In construing a contract, it is necessary to ascertain what the parties thereto meant, intended and understood as determined by the words employed, and, as an aid in this respect, the object of the parties in making it may be taken into consideration.Colorado Fuel Iron Co. v. Pryor, 25 Col. 540;57 Pac. Rep. 51. When one interpretation of a contract would render it legal, and another illegal, the courts will adopt that construction which will not impute to the parties an intention to violate the law. Briody v.
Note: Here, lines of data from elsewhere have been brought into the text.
/-- The queues of a core. qnext counts enqueues since strand start; U and P are those of R252. pushed holds the lanes that a
lane-addressed push had loaded when it trapped (R286), and retry says after how many enqueues the instruction at RPC issued, while it is
not certain to stand (R427). uses lists the leaves, by PA and value, whose A a load or fetch of the strand will set once the instructions
enqueued before it have completed (R297). -/
structure Queues where
  queue : List QEntry
  qnext : Nat
  undo : List UndoEntry
  sb : List SbEntry
  ldq : List LdqEntry
  sdq : List SdqEntry
  u : Nat
  p : Nat
  remote : List RemoteReq
  rseq : BitVec 32
  late : List LateRefusal
  pushed : VWord
  retry : Option Nat
  uses : List (Nat × Nat × Word)
  deriving DecidableEq, Repr

/-- The vector registers with their scale fields, masks and codebook (R226, R227, R247 to R249, R265). -/
structure VecRegs where
  v : Vector VWord 32
  scales : Vector (Vector Scale 4) 32
  k : Vector Word 8
  masks : List Word
  codebook : Vector Byte 16
  deriving DecidableEq, Repr

/-- A tile register (R317, R335). Element (r, c) is acc[16 r + c]. -/
structure Tile where
  acc : Vector Acc 256
  valid : Bool
  kind : Bool
  dirty : Bool
  fact : Bool
  rowv : BitVec 16
  map : Vector (BitVec 4) 16
  deriving DecidableEq, Repr

/-- The factor set (R335). -/
structure FactorSet where
  isOpen : Bool
  set : BitVec 8
  np : Nat
  done : BitVec 16
  ph : Vector Word 16
  a0 : Acc
  mx : Acc
  g : Acc
  deriving DecidableEq, Repr

/-- A copy in the stationary buffer (R324). -/
structure StatCopy where
  trough : BitVec 2
  slot : Nat
  gen : BitVec 32
  data : List Byte
  deriving DecidableEq, Repr

/-- The matrix engine of a core. stat holds at most two copies, the most recently used first. -/
structure MatRegs where
  tiles : Vector Tile 8
  fset : FactorSet
  stat : List StatCopy
  deriving DecidableEq, Repr

/-- A deque entry (R212). -/
structure DequeEntry where
  target : Word
  parent : Word
  arg : Word
  tmpl : BitVec 14
  idx : Vector Nat 6
  deriving DecidableEq, Repr

/-- A line of the instruction cache, by its key, with its sixteen words (R129). -/
structure ILine where
  fold : Nat
  line : Nat
  words : List (BitVec 32)
  deriving DecidableEq, Repr

/-- A level of a core's path (R355). -/
inductive Level where
  | l1 (p : CorePos)
  | cluster (c : ClusterPos)
  | die (n : Nat)
  | home
  deriving DecidableEq, Repr

/-- What a cached word keeps of the leaf through which it was reached (R117, R118): its REGION, the PLACE and DIE of its home, and its
replacement CLASS. -/
structure Attr where
  region : BitVec 6
  place : Nat
  die : Nat
  cls : BitVec 3
  deriving DecidableEq, Repr

/-- Of a word that was reached through no leaf. -/
def Attr.plain : Attr := { region := 0, place := 0, die := 0, cls := 0 }

/-- The fill that a PREF started: the levels it will reach, its line and what its words will keep of the leaf (R281). -/
structure PrefFill where
  levels : List Level
  key : Nat
  attr : Attr
  deriving DecidableEq, Repr

/-- A gate entry that the core has cached, by its VA (R195). -/
structure GateLine where
  va : Word
  lo : Word
  hi : Word
  deriving DecidableEq, Repr

/-- A copy command's message, with what R311 and R312 need at its dequeue. -/
structure Message where
  value : Word
  isCpy : Bool
  region : List (Nat × Nat)
  failedVa : Word
  deriving DecidableEq, Repr

/-- A queue engine that serves sync variables (R366, R392): of a cluster cache, of a die cache, of a home slice, or the unit of a memory
that no home slice of the module fronts (R125; log 65). -/
inductive Engine where
  | cluster (c : ClusterPos)
  | die (n : Nat)
  | slice (home : Nat) (n : Nat)
  | pool
  deriving DecidableEq, Repr

/-- Why a strand that has issued waits (R218, R393, R395, R396, R399, R400). One that a Kill has unwound waits for its frame to retire, and
one that has ended, retiring, for the reports of the counter tree that its end has brought about (R428, R431, R432). -/
inductive Wait where
  | join
  | svwait (fold : Nat) (pa : Nat) (scope : Scope) (cond : BitVec 2) (cmp : Word) (d : Reg) (acq : Bool)
  | svlock (fold : Nat) (pa : Nat) (scope : Scope)
  | barrier (form : BitVec 2) (superstep : Bool)
  | inbox (d : Reg) (drv : Bool)
  | wfi
  | unwound
  | retiring
  deriving DecidableEq, Repr

/-- The synchronisation side of a core. arrivedStep says that SSTEP made the arrival. trapWaits says that a trap of the strand waits for
older queued instructions (R156). passed is the common cycle C0 of a barrier that completed while the strand was in a handler
or stopped (R396, R403); halted says that the core has stopped for a gang switch and written back (R412). -/
structure SyncRegs where
  npr : Bool
  phase : Option Nat
  triggered : Bool
  arrived : Option (BitVec 2)
  arrivedStep : Bool
  passed : Option Nat
  notice : Bool
  rpc : Word
  rcnt : Nat
  inbox : List Message
  outstanding : Nat
  fva : Word
  drvmsg : Option Word
  deque : List DequeEntry
  wait : Option Wait
  stall : Bool
  trapWaits : Bool
  stopped : Bool
  halted : Bool
  deriving DecidableEq, Repr

/-- A core: the strand or task it holds and its own memories' directories. lid is LAUNCHID; holds is the launch it last
held (R294); idx is the D and C index of each loop entry (R193). -/
structure Core where
  pos : CorePos
  occ : Occupancy
  fold : Nat
  vf : Nat
  lid : Word
  holds : Option Word
  idx : Vector Nat 6
  regs : Regs
  trap : TrapRegs
  q : Queues
  vec : VecRegs
  mat : MatRegs
  sync : SyncRegs
  icache : List ILine
  prefs : List PrefFill
  gates : List GateLine
  deriving DecidableEq, Repr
De Kimpe, 91 N.J. Law 206. We think that all the facts tend to show, with convincing certainty, that the purpose in creating the trust, was not one which contemplated that the officers of the bank would be called upon to violate their duty if the occasion required it, for the sole benefit of the respondent. The object, in our opinion, was to avoid a hasty liquidation, which would result in a great loss to the respondent. It was never anticipated that the trust fund would be insufficient to pay the obligations; and this fact is indicated by the terms of the trust, which provided for the disposition of the income during the respondent's life, and the corpus after her death, after the debts were satisfied. We conclude that a fair and reasonable interpretation of the contract, and one which would make it a rational, legal and probable agreement, is that it was the intent and purpose of the parties, that if, and so long as, the market value of the securities was such that the interest of the respondent in same, after all debts and obligations of the estate had been satisfied, was sufficient to warrant an advance or loan, on said interest, the appellant, in the event that there were insufficient cash funds on hand to make the annual payment, as provided, would advance the sum required for that purpose, in which case it would be fully protected.

The decree under review will be reversed.

*116 For affirmance — None.

For reversal — THE CHIEF-JUSTICE, TRENCHARD, PARKER, CASE, BODINE, DONGES, HEHER, PERSKIE, VAN BUSKIRK, KAYS, HETFIELD, DEAR, WELLS, DILL, JJ. 14.